Who thought that quarantine and social distancing would last so long?

In March of this year, almost all businesses had to rethink the traditional way of working and put many if not most of their employees on a remote work scheme, without much preparation. With a view to addressing some of the uncertainties employers faced at that time, Provisional Measure 927 was issued, making various labor standards more flexible, including the rules on remote work.

Provisional Measure 927 has now lapsed, and with a growing movement toward a return to on-site work, businesses are finding that they have to reinvent themselves once more. We have seen three trends: (i) a return to fully on-site work, especially in businesses that are incompatible with remote work, (ii) maintaining remote work for an indefinite period of time, and (iii) hybrid schemes.

A return to on-site work for all employees may seem simple, but it is not. New occupational health and safety measures have to be implemented and strictly complied to avoid infections among employees, and potential fines and liability for the employer. Joint Directive (Portaria Conjunta) no. 20, for example, requires businesses to revise the layout of their offices to allow for social distancing, and to provide training on the use of masks and hygienic practices, among other things.

Employers that decide to extend remote work until a vaccine becomes available, or for other reasons (some businesses, for example, have seen a reduction in their costs), still must fully comply with the law. In particular, they are required to have their employees sign an employment agreement (or an amendment to an existing employment agreement) that provides for remote work. The agreement must set out the tasks that the employee will perform, allocate responsibility for acquiring, maintaining,

or supplying the technological equipment and infrastructure that the employee will need, and provide for reimbursement of the employee’s expenses. Employers are also required to instruct employees on the precautions they should take to avoid occupational illnesses and accidents when working from home, and employees are required to agree, in writing, to follow those instructions.

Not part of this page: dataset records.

-- ==== Sys2Proof/Laws/Host.lean ====
section
/-! SUPPORT. Laws/Host.lean: admission, and what a safe state that is READY says of its lines. -/

namespace Sys2Proof.Machine

/-- An admitted host request runs to its end (60_exceptions.md R196). -/
theorem State.hostRequest_admitted {b : Bool} {s : State} (hq : s.seq = []) (hr : s.ready = b) (run : State → State) :
    s.hostRequest b run = .next ((run s).setRegs fun _ => Regs.noValue) := by
  simp [State.hostRequest, State.admits, State.issue, hq, hr]

/-- A host request that is not admitted is refused. -/
theorem State.hostRequest_refused {b : Bool} {s : State} (h : s.seq ≠ [] ∨ s.ready ≠ b) (run : State → State) :
    s.hostRequest b run = .refused .notAdmitted := by
  have : s.admits b = false := by
    rcases h with h | h
    · cases hq : s.seq with
      | nil => exact absurd hq h
      | cons _ _ => simp [State.admits, hq]
    · simp [State.admits, h]
  simp [State.hostRequest, this]

/-- Once READY, the lines of a safe state are at rest (10_state.md R11). -/
theorem State.Safe.rest {s : State} (hs : s.Safe) (hr : s.ready = true) : s.LinesRest := by
  obtain ⟨h1, h2, -⟩ := (hs.2.2.2.2.2 hr).1
  exact ⟨by rw [h1], by rw [h2]⟩

end Sys2Proof.Machine
end

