-- ==== Sys2Proof/Tests/Slice0.lean ====
section
/-! SUPPORT. Tests/Slice0.lean: the model's own tests. Expected values come from spec/95_test_vectors.md (vector names
V<n>, S<n>, P<n> in the comments) or are worked out by hand from the encoding rules; the witness theorems show, for each
statement with hypotheses, values that meet them all. -/

set_option maxRecDepth 100000

namespace Sys2Proof.Tests

open Sys2Proof.Machine

/-! ### Helpers -/

/-- A command frame. -/
def C (b : Byte) : Elem := .frame ⟨.command, b⟩

/-- A data frame. -/
def D (b : Byte) : Elem := .frame ⟨.data, b⟩

/-- The panel after vector V71. -/
def panelReady : Panel :=
  { Panel.powerOn with mode := some .idle, sleep := some .awake, colmod := some 0x55, madctl := some 0x00,
                       inv := some .on, norm := some .on, disp := some .on }

/-- The glyph rows of 'A' and 'B' from the synthetic table TG of 95_test_vectors.md. -/
def romAB : Memory :=
  [(264, 0x41), (265, 0x51), (266, 0x61), (267, 0x71), (268, 0x81), (269, 0x91), (270, 0xA1), (271, 0xB1),
   (272, 0x42), (273, 0x52), (274, 0x62), (275, 0x72), (276, 0x82), (277, 0x92), (278, 0xA2), (279, 0xB2)]

/-- The machine after vector V71, its traces emptied, with the glyphs of TG for 'A' and 'B'. -/
def ready : State :=
  { State.reset with
    lines := { sck := ⟨true, some true⟩, sda := ⟨true, some true⟩, dc := ⟨true, some true⟩, rst := ⟨true, some true⟩,
               bl := ⟨true, some true⟩ }
    ready := true, status := some .ok, panel := panelReady, glyphRom := romAB }

/-- Before an `init` without the final clear, the environment's answer being `b`. -/
def before (b : Bool) : State :=
  { State.reset with params := { Params.default with initClear := none }, cfgAnswers := [b] }

/-- Before an `init` with the final clear, lines being granted. -/
def beforeClear : State := { State.reset with cfgAnswers := [true] }

/-- The ready machine with an input waiting. -/
def input (i : Input) : State := { ready with inbox := [i] }

/-- The ready machine with another panel. -/
def withPanel (p : Panel) : State := { ready with panel := p }

/-- The panel with a window of columns `xs` to `xe` and rows `ys` to `ye`. -/
def panelWindow (xs xe ys ye : Word) : Panel :=
  { panelReady with xs := some xs, xe := some xe, ys := some ys, ye := some ye }

/-- A view of the state an outcome goes on with. -/
def after {α : Type} (f : State → α) : Host.Outcome State Fault Refusal → Option α
  | .next t => some (f t)
  | .fault _ => none
  | .refused _ => none

/-- The fault of an outcome. -/
def faultOf : Host.Outcome State Fault Refusal → Option Fault
  | .next _ => none
  | .fault f => some f
  | .refused _ => none

/-- The refusal of an outcome. -/
def refusalOf : Host.Outcome State Fault Refusal → Option Refusal
  | .next _ => none
  | .fault _ => none
  | .refused r => some r

/-! ### WellFormed: the one check refuses an ill-formed term -/

theorem test_wellFormed_refuses_a_text_of_65536_bytes :
    (Instr.drawString 0 0 (List.replicate 65536 0x41) 0 0).wellFormed = false := by
  simp only [Instr.wellFormed, List.length_replicate]; decide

Hybrid schemes involve a mixture of on-site and remote work. Some businesses have set up shifts to ensure that no more than 50% of their employees are at the office on the same day. Others have adopted a flex model that allows employees to choose the days on which they will work at the office.

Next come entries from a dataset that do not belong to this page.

-- ==== Sys2Proof/Config.lean ====
section
/-! DEFINITION. The parameter record P of 00_scope.md R6, its default P_DEFAULT, and the constraints of R7. -/

namespace Sys2Proof

/-- A read handler, named by a number: `function() -> byte` of 20_memory.md R54. What it returns is
`Config.readHandler` of Machine/State.lean (log entry 7). -/
abbrev ReadHandlerId := Nat

/-- INIT: the initial values of the fields the document does not initialise (00_scope.md R6, 10_state.md R42). -/
structure Init where
  vsyncMode : Bool
  vblankMode : Bool
  playfieldMask : Mask
  playfieldMirrored : Bool
  playfieldColor : Byte
  backgroundColor : Byte
  gunX : Nat
  gunY : Nat
  deriving DecidableEq, Repr

/-- The parameter record P (00_scope.md R6), one field for each row of its table. -/
structure Params where
  cycleRatio : Nat
  scanlineCpuCycles : Nat
  lineLength : Nat
  hblankWidth : Nat
  hblankCpuCycles : Nat
  vsyncLines : Nat
  vsyncLateLimit : Nat
  linesPerFrame : Nat
  startAddr : Nat
  endAddr : Nat
  addrBits : Nat
  offVsync : Nat
  offVblank : Nat
  offWsync : Nat
  offColupf : Nat
  offColubk : Nat
  offCtrlpf : Nat
  offPf0 : Nat
  offPf1 : Nat
  offPf2 : Nat
  readHandlers : List (Nat × ReadHandlerId)
  pf1Reversed : Bool
  cycleInit : Nat
  init : Init
  deriving DecidableEq, Repr

namespace Params

/-- OFF_r (00_scope.md R6). -/
def off (p : Params) : RegId → Nat
  | .vsync => p.offVsync
  | .vblank => p.offVblank
  | .wsync => p.offWsync
  | .colupf => p.offColupf
  | .colubk => p.offColubk
  | .ctrlpf => p.offCtrlpf
  | .pf0 => p.offPf0
  | .pf1 => p.offPf1
  | .pf2 => p.offPf2

/-- END_ADDR - START_ADDR: the locations of the region and the slots of each table (20_memory.md R52). -/
def regionSize (p : Params) : Nat := p.endAddr - p.startAddr

/-- The bus address of a register: START_ADDR + OFF_r (30_encoding.md R84). -/
def addrOf (p : Params) (r : RegId) : Nat := p.startAddr + p.off r

/-- Chip cycles in a frame (43_beam_model.md R137). -/
def frameLength (p : Params) : Nat := p.lineLength * p.linesPerFrame

/-- The initial beam offset B of 10_state.md R39. -/
def initBeam (p : Params) : Nat := p.init.gunX + p.lineLength * p.init.gunY

/-- The timing constraints of 00_scope.md R7. -/
def timingValid (p : Params) : Bool :=
  decide (1 ≤ p.cycleRatio) && decide (1 ≤ p.scanlineCpuCycles) &&
    decide (p.lineLength = p.cycleRatio * p.scanlineCpuCycles) &&
    decide (p.hblankWidth < p.lineLength) && decide (p.lineLength - p.hblankWidth ≤ 160) &&
    decide (1 ≤ p.vsyncLines) && decide (p.vsyncLines - 1 ≤ p.vsyncLateLimit) &&
    decide (p.vsyncLateLimit < p.linesPerFrame)

/-- The address constraints of 00_scope.md R7. -/
def addressValid (p : Params) : Bool :=
  decide (p.startAddr < p.endAddr) && decide (p.endAddr ≤ 2 ^ p.addrBits) &&
    decide ((RegId.all.map p.off).Nodup) &&
    RegId.all.all (fun r => decide (p.off r < p.regionSize)) &&
    p.readHandlers.all (fun e => decide (e.1 < p.regionSize))

/-- The ranges of the initial beam position (10_state.md R30, R31, R42; log entry 28). -/
def initValid (p : Params) : Bool :=
  decide (p.init.gunX < p.lineLength) && decide (p.init.gunY < p.linesPerFrame)

/-- A record that breaks a constraint is no configuration of this hardware (00_scope.md R7). -/
def valid (p : Params) : Bool := p.timingValid && p.addressValid && p.initValid

end Params

namespace Config

/-- The default INIT: all zero or false (10_state.md R42, decision D8; log entry 3). -/
def initDefault : Init where
  vsyncMode := false
  vblankMode := false
  playfieldMask := 0
  playfieldMirrored := false
  playfieldColor := 0
  backgroundColor := 0
  gunX := 0
  gunY := 0

/-- P_DEFAULT (00_scope.md R6), with the suggested region [0x0000, 0x0080). PRESUMED (log entry 2): the offsets, the
region, the address width and the 262 lines are the spec's defaults from general knowledge. -/
def pDefault : Params where
  cycleRatio := 3
  scanlineCpuCycles := 76
  lineLength := 228
  hblankWidth := 68
  hblankCpuCycles := 22
  vsyncLines := 3
  vsyncLateLimit := 3
  linesPerFrame := 262
  startAddr := 0x0000
  endAddr := 0x0080
  addrBits := 16
  offVsync := 0x00
  offVblank := 0x01
  offWsync := 0x02
  offColupf := 0x08
  offColubk := 0x09
  offCtrlpf := 0x0A
  offPf0 := 0x0D
  offPf1 := 0x0E
  offPf2 := 0x0F
  readHandlers := []
  pf1Reversed := false
  cycleInit := 0
  init := initDefault

end Config

end Sys2Proof
end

The hybrid model requires a little more care. In addition to amending employment agreements to provide for the new working conditions, including the conditions that apply when the employee is working from home, it is advisable for employers to adopt an internal policy setting out the rules governing hybrid schemes.

The biggest challenge in the hybrid model is keeping a record of time worked, since strictly speaking the employer’s obligation to record the time their employees work is only waived when the employee works remotely most of the time. The question is controversial, and employers should not assume that they are not required to keep a record of time worked for employees who work partly from home, or that they are only required to keep time records when employees work from the office. One way around this dilemma is to negotiate a collective agreement to establish that the employer is required to record time worked only for employees who work 100% on-site or, alternatively, to provide for other means of tracking time during remote work days, such as using apps that let employees clock in and out of work.

We are facing new challenges, but by taking into account the peculiarities of each business and the tasks performed by employees, safe and creative solutions are possible.